- Opening Delimiter -
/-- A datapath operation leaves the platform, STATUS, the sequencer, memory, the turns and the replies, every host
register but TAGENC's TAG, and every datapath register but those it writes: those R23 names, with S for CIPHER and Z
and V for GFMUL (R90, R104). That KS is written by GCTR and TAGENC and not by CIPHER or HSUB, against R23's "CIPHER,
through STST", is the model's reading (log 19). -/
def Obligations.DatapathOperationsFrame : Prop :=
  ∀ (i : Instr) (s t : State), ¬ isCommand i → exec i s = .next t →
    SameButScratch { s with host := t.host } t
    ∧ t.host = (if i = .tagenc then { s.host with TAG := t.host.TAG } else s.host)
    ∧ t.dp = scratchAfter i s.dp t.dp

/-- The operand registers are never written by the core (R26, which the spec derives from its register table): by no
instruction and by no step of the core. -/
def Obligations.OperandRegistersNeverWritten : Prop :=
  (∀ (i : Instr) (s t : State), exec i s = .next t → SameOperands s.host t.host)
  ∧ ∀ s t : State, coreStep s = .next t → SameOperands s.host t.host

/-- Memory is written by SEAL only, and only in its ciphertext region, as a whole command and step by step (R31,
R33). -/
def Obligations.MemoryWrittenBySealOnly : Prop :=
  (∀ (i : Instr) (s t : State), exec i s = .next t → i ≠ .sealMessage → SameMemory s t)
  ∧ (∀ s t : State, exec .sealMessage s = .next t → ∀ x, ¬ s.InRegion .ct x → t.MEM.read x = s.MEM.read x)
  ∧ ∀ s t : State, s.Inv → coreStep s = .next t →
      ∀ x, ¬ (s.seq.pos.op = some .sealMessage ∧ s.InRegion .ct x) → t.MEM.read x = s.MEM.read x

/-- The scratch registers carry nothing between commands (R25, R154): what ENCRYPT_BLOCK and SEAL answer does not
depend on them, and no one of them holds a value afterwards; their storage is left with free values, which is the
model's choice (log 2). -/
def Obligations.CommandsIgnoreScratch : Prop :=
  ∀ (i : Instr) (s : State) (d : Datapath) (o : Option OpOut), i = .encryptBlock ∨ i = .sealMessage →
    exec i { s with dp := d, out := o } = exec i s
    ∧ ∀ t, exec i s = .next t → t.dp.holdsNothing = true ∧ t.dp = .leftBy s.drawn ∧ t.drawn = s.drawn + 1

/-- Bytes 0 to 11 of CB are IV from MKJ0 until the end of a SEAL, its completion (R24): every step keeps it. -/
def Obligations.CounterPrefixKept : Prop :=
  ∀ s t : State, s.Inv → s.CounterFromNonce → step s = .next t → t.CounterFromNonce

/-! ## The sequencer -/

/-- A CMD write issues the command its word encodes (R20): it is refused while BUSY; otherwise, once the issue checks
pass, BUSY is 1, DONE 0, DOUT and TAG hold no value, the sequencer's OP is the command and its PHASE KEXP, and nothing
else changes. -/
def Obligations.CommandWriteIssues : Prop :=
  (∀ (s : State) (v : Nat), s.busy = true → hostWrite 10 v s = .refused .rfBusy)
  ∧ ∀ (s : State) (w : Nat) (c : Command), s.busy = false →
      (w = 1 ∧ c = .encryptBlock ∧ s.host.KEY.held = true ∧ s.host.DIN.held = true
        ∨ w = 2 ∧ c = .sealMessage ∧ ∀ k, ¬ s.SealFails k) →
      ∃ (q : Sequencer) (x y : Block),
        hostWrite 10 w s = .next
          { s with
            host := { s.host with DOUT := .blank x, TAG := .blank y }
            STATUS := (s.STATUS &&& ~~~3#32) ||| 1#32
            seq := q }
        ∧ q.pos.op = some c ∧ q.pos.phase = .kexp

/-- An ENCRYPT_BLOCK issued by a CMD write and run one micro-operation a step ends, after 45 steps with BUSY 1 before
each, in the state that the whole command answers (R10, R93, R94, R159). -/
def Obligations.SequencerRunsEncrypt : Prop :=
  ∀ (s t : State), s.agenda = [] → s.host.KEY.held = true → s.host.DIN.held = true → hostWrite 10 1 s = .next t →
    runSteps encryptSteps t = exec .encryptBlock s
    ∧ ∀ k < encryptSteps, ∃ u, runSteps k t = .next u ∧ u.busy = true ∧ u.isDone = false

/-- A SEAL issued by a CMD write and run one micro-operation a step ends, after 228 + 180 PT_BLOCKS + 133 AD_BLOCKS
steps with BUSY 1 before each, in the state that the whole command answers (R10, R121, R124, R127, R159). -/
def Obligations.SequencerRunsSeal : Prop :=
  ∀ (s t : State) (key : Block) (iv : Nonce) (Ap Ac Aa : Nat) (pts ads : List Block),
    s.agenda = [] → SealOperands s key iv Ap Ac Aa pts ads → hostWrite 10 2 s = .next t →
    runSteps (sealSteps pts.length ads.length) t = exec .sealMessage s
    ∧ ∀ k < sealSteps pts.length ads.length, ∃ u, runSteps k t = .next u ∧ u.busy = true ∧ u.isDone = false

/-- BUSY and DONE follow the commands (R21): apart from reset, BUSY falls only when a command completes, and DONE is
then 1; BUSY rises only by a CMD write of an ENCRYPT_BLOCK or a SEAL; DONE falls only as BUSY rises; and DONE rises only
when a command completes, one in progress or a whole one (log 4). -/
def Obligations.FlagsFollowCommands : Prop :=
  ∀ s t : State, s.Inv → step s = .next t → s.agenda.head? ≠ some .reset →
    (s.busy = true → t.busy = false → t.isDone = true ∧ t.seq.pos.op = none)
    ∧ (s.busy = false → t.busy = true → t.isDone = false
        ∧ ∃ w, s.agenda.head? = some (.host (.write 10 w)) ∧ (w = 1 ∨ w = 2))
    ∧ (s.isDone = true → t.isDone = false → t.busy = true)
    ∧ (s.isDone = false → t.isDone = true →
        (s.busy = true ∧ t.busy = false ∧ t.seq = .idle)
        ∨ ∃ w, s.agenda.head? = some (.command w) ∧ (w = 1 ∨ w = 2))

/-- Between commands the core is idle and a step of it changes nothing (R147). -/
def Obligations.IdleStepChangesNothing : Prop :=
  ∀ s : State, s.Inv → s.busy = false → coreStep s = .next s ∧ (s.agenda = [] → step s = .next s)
- Closing Delimiter -
__ACTIVITY__. Copy every line of the material above in which the word "when" appears.

__EXERCISE OUTPUT__.
/-- BUSY and DONE follow the commands (R21): apart from reset, BUSY falls only when a command completes, and DONE is
when a command completes, one in progress or a whole one (log 4). -/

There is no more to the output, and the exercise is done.